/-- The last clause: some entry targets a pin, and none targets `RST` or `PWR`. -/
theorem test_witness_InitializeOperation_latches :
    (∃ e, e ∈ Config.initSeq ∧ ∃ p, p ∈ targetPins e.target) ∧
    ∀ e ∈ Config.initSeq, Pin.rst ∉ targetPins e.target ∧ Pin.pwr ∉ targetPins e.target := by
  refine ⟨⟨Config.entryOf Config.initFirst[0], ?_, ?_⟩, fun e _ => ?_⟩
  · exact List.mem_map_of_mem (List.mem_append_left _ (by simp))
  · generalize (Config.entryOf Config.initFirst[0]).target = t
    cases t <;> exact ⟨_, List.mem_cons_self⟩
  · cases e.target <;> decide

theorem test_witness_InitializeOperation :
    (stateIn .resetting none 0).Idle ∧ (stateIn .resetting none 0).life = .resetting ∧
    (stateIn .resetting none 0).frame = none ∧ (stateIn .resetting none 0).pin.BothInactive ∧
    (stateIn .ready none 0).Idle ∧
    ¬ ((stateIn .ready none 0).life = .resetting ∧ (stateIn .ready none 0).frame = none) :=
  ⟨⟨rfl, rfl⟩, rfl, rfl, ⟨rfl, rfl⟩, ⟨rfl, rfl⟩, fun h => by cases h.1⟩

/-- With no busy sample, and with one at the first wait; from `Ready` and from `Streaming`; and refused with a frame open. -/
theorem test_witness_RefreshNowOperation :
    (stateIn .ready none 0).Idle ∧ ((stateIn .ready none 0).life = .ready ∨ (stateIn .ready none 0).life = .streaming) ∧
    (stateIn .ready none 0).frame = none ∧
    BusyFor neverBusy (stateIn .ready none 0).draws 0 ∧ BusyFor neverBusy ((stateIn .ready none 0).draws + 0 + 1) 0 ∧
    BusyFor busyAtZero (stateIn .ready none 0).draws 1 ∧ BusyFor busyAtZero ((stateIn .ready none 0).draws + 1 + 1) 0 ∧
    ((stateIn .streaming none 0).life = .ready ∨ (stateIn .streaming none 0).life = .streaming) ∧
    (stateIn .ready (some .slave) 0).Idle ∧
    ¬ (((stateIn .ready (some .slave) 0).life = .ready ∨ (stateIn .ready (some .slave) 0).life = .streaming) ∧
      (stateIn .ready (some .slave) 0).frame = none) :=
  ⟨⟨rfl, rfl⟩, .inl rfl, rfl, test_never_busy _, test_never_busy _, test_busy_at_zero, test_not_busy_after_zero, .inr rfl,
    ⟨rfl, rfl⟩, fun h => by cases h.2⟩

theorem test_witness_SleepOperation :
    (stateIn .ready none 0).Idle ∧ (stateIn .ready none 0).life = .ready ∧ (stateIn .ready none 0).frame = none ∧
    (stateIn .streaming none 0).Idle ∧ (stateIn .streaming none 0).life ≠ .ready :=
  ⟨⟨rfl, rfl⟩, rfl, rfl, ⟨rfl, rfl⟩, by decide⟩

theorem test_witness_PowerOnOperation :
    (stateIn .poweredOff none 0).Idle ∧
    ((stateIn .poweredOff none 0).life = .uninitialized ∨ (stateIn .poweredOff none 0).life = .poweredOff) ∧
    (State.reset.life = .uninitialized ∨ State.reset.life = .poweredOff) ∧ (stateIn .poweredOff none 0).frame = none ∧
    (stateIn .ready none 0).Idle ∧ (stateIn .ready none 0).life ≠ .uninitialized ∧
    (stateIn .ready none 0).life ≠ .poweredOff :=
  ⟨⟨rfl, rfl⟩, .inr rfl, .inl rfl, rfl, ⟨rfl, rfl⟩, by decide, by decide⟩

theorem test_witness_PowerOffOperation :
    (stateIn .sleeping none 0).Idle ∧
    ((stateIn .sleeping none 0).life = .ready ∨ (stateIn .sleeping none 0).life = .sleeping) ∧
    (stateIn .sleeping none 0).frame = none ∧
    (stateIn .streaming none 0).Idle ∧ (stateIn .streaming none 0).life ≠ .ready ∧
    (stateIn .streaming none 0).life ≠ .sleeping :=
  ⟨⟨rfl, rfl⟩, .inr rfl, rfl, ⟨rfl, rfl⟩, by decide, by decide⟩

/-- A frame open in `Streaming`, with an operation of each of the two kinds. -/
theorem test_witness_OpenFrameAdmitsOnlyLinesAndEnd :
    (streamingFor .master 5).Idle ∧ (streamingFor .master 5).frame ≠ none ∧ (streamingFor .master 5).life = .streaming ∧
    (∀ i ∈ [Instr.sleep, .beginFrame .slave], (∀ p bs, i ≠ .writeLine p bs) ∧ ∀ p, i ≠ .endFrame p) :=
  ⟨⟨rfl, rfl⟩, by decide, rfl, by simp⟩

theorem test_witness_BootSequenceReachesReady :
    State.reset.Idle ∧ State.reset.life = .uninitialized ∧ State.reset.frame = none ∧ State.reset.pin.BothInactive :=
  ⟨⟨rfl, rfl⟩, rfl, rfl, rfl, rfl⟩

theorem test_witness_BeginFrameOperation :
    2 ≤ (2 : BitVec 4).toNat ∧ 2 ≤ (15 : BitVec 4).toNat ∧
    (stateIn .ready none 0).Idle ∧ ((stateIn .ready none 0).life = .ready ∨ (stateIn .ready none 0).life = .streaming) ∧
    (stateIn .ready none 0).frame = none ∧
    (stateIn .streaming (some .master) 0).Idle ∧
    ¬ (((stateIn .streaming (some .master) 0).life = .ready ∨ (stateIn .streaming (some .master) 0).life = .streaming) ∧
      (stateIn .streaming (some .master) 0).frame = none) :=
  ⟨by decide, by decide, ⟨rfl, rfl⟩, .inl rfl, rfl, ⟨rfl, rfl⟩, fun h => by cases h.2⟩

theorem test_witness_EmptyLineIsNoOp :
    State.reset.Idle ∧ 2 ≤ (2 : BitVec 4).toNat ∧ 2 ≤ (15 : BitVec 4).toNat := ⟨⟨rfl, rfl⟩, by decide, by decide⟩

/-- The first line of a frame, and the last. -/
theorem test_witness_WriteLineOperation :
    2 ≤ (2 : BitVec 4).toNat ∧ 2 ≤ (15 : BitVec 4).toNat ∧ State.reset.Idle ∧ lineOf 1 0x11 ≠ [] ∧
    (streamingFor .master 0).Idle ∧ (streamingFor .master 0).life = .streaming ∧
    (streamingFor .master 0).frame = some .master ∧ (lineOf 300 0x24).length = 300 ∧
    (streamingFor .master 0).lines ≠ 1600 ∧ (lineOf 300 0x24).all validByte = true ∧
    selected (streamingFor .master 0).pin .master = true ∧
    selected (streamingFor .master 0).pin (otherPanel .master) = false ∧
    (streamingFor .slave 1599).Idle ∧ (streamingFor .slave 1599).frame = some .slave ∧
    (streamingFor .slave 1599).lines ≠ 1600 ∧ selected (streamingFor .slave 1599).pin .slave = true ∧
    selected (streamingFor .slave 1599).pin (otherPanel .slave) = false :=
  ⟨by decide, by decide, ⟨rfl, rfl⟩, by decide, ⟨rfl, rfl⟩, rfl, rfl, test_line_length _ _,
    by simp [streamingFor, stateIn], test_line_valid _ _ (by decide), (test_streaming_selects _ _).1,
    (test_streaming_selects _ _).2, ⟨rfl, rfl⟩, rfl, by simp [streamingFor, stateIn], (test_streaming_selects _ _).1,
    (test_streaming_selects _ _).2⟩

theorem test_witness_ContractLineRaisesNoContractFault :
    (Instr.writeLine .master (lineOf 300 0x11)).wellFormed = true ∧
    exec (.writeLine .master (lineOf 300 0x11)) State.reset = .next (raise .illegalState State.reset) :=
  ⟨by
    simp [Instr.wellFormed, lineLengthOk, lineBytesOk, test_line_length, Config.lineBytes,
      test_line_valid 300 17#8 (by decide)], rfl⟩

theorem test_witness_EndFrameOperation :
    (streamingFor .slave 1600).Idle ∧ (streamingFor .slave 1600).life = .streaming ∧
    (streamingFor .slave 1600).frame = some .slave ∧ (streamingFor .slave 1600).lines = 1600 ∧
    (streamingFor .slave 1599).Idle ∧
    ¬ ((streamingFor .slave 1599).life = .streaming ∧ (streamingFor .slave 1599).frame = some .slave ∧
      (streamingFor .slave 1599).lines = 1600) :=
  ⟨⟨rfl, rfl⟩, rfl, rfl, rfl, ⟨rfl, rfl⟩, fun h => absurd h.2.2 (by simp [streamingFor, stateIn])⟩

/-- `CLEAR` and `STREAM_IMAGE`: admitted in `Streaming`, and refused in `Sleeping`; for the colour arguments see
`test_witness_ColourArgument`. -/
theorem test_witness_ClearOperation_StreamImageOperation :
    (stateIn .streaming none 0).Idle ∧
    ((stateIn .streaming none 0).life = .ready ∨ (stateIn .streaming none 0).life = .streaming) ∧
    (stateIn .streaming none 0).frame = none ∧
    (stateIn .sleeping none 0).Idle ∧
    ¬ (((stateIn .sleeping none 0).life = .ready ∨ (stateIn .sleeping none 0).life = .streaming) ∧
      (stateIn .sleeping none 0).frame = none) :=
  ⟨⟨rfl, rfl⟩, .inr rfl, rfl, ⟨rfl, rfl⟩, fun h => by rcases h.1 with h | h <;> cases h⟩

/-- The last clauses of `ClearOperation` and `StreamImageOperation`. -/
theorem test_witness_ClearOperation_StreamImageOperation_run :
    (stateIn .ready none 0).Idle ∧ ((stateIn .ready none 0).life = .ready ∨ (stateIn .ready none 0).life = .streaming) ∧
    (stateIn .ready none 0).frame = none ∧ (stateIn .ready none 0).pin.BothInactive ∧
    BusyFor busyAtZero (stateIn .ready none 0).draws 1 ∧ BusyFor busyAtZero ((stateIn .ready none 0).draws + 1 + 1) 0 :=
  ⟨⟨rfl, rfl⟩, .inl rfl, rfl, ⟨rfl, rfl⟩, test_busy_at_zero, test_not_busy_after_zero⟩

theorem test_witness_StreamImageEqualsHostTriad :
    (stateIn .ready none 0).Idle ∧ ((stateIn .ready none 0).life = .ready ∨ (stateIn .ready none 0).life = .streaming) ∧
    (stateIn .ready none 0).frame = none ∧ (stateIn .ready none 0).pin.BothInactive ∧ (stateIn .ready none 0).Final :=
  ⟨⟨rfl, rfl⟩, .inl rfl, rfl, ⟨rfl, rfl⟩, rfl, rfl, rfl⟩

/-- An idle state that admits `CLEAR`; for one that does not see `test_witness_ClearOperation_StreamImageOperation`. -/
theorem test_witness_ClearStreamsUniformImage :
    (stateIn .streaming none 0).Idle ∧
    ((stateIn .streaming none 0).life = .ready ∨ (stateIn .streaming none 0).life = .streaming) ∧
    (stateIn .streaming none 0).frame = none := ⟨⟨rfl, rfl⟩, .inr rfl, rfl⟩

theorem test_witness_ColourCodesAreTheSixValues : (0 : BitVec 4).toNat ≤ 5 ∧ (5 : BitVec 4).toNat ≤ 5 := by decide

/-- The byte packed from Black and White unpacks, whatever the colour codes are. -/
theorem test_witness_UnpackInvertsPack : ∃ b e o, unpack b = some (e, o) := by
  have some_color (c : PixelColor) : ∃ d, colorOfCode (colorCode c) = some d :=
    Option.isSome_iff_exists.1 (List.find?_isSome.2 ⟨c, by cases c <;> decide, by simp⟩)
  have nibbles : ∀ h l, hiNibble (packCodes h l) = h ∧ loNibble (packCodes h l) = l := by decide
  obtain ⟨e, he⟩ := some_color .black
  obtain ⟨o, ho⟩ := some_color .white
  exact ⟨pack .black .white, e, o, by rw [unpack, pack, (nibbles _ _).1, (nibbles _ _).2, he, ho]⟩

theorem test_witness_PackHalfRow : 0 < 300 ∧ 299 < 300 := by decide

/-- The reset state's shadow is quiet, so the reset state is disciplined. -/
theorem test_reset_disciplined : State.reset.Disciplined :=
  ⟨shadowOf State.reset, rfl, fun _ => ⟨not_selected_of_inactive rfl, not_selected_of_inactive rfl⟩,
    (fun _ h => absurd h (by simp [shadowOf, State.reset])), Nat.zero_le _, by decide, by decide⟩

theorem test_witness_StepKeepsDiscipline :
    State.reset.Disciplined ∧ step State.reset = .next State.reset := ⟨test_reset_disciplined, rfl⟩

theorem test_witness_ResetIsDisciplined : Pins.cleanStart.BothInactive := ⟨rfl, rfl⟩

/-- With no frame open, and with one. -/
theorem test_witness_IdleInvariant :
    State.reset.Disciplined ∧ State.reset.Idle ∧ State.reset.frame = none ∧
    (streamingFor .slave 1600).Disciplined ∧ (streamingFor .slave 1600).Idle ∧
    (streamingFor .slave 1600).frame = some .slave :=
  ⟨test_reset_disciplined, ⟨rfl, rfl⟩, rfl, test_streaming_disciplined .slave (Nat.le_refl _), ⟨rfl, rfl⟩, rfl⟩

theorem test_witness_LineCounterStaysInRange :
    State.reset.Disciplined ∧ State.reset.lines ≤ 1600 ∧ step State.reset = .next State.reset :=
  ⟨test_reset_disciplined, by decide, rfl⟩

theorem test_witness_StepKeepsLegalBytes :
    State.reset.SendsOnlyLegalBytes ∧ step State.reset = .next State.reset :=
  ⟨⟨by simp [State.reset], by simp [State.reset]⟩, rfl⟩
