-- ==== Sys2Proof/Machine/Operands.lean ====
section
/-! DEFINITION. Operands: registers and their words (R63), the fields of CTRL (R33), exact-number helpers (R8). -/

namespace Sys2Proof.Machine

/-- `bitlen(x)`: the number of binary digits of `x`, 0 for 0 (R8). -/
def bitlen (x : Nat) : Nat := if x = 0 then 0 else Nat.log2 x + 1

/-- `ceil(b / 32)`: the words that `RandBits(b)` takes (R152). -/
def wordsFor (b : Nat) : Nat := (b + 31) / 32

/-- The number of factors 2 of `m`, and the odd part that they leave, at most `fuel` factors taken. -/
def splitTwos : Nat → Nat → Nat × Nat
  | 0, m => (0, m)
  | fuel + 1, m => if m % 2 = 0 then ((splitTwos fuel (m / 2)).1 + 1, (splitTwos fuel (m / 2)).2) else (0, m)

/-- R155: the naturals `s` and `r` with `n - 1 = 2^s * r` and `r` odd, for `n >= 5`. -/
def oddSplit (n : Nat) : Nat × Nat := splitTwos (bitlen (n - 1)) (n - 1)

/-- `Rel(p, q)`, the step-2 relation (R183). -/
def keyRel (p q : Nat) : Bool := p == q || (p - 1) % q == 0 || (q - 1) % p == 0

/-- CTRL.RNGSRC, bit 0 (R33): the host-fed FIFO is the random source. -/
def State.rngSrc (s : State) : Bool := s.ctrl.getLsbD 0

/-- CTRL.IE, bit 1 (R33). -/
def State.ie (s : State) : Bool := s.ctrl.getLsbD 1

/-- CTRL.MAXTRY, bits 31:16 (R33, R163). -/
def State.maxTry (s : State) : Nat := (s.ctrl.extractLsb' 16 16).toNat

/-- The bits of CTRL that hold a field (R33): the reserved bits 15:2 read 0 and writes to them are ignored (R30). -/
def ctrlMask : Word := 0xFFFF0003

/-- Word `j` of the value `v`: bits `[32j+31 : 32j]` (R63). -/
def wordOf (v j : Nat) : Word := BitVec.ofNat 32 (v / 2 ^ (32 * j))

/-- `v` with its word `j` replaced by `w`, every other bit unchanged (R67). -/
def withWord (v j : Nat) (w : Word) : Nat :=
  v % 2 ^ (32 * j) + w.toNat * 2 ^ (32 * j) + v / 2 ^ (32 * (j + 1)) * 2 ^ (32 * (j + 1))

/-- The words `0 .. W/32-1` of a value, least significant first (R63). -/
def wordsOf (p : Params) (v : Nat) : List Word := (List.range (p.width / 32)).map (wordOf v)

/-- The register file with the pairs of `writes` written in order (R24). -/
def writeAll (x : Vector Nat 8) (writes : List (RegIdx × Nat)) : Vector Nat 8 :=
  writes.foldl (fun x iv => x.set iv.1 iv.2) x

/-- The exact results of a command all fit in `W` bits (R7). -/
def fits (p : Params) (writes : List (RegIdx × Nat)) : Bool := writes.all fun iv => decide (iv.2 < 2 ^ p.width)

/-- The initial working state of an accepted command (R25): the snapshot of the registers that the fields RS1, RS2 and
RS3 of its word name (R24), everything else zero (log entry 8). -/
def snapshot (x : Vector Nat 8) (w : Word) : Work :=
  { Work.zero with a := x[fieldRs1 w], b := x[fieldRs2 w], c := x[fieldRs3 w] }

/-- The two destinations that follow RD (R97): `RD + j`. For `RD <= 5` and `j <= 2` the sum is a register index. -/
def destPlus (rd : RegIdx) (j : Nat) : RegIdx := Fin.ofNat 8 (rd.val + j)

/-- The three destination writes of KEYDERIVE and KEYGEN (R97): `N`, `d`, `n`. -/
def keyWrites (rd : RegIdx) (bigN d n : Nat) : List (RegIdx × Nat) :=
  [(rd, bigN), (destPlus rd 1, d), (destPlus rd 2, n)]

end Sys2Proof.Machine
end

Task → Starting at the line above that contains "(stateIn .sleeping none 0).frame = none)", repeat each line exactly up to and including the line that contains "(stateIn .streaming none 0).frame = none := ⟨⟨rfl, rfl⟩, .inr", and stop there.

Reply →
      (stateIn .sleeping none 0).frame = none) :=
  ⟨⟨rfl, rfl⟩, .inr rfl, rfl, ⟨rfl, rfl⟩, fun h => by rcases h.1 with h | h <;> cases h⟩

/-- The last clauses of `ClearOperation` and `StreamImageOperation`. -/
theorem test_witness_ClearOperation_StreamImageOperation_run :
    (stateIn .ready none 0).Idle ∧ ((stateIn .ready none 0).life = .ready ∨ (stateIn .ready none 0).life = .streaming) ∧
    (stateIn .ready none 0).frame = none ∧ (stateIn .ready none 0).pin.BothInactive ∧
    BusyFor busyAtZero (stateIn .ready none 0).draws 1 ∧ BusyFor busyAtZero ((stateIn .ready none 0).draws + 1 + 1) 0 :=
  ⟨⟨rfl, rfl⟩, .inl rfl, rfl, ⟨rfl, rfl⟩, test_busy_at_zero, test_not_busy_after_zero⟩

theorem test_witness_StreamImageEqualsHostTriad :
    (stateIn .ready none 0).Idle ∧ ((stateIn .ready none 0).life = .ready ∨ (stateIn .ready none 0).life = .streaming) ∧
    (stateIn .ready none 0).frame = none ∧ (stateIn .ready none 0).pin.BothInactive ∧ (stateIn .ready none 0).Final :=
  ⟨⟨rfl, rfl⟩, .inl rfl, rfl, ⟨rfl, rfl⟩, rfl, rfl, rfl⟩

/-- An idle state that admits `CLEAR`; for one that does not see `test_witness_ClearOperation_StreamImageOperation`. -/
theorem test_witness_ClearStreamsUniformImage :
    (stateIn .streaming none 0).Idle ∧
    ((stateIn .streaming none 0).life = .ready ∨ (stateIn .streaming none 0).life = .streaming) ∧
    (stateIn .streaming none 0).frame = none := ⟨⟨rfl, rfl⟩, .inr rfl, rfl⟩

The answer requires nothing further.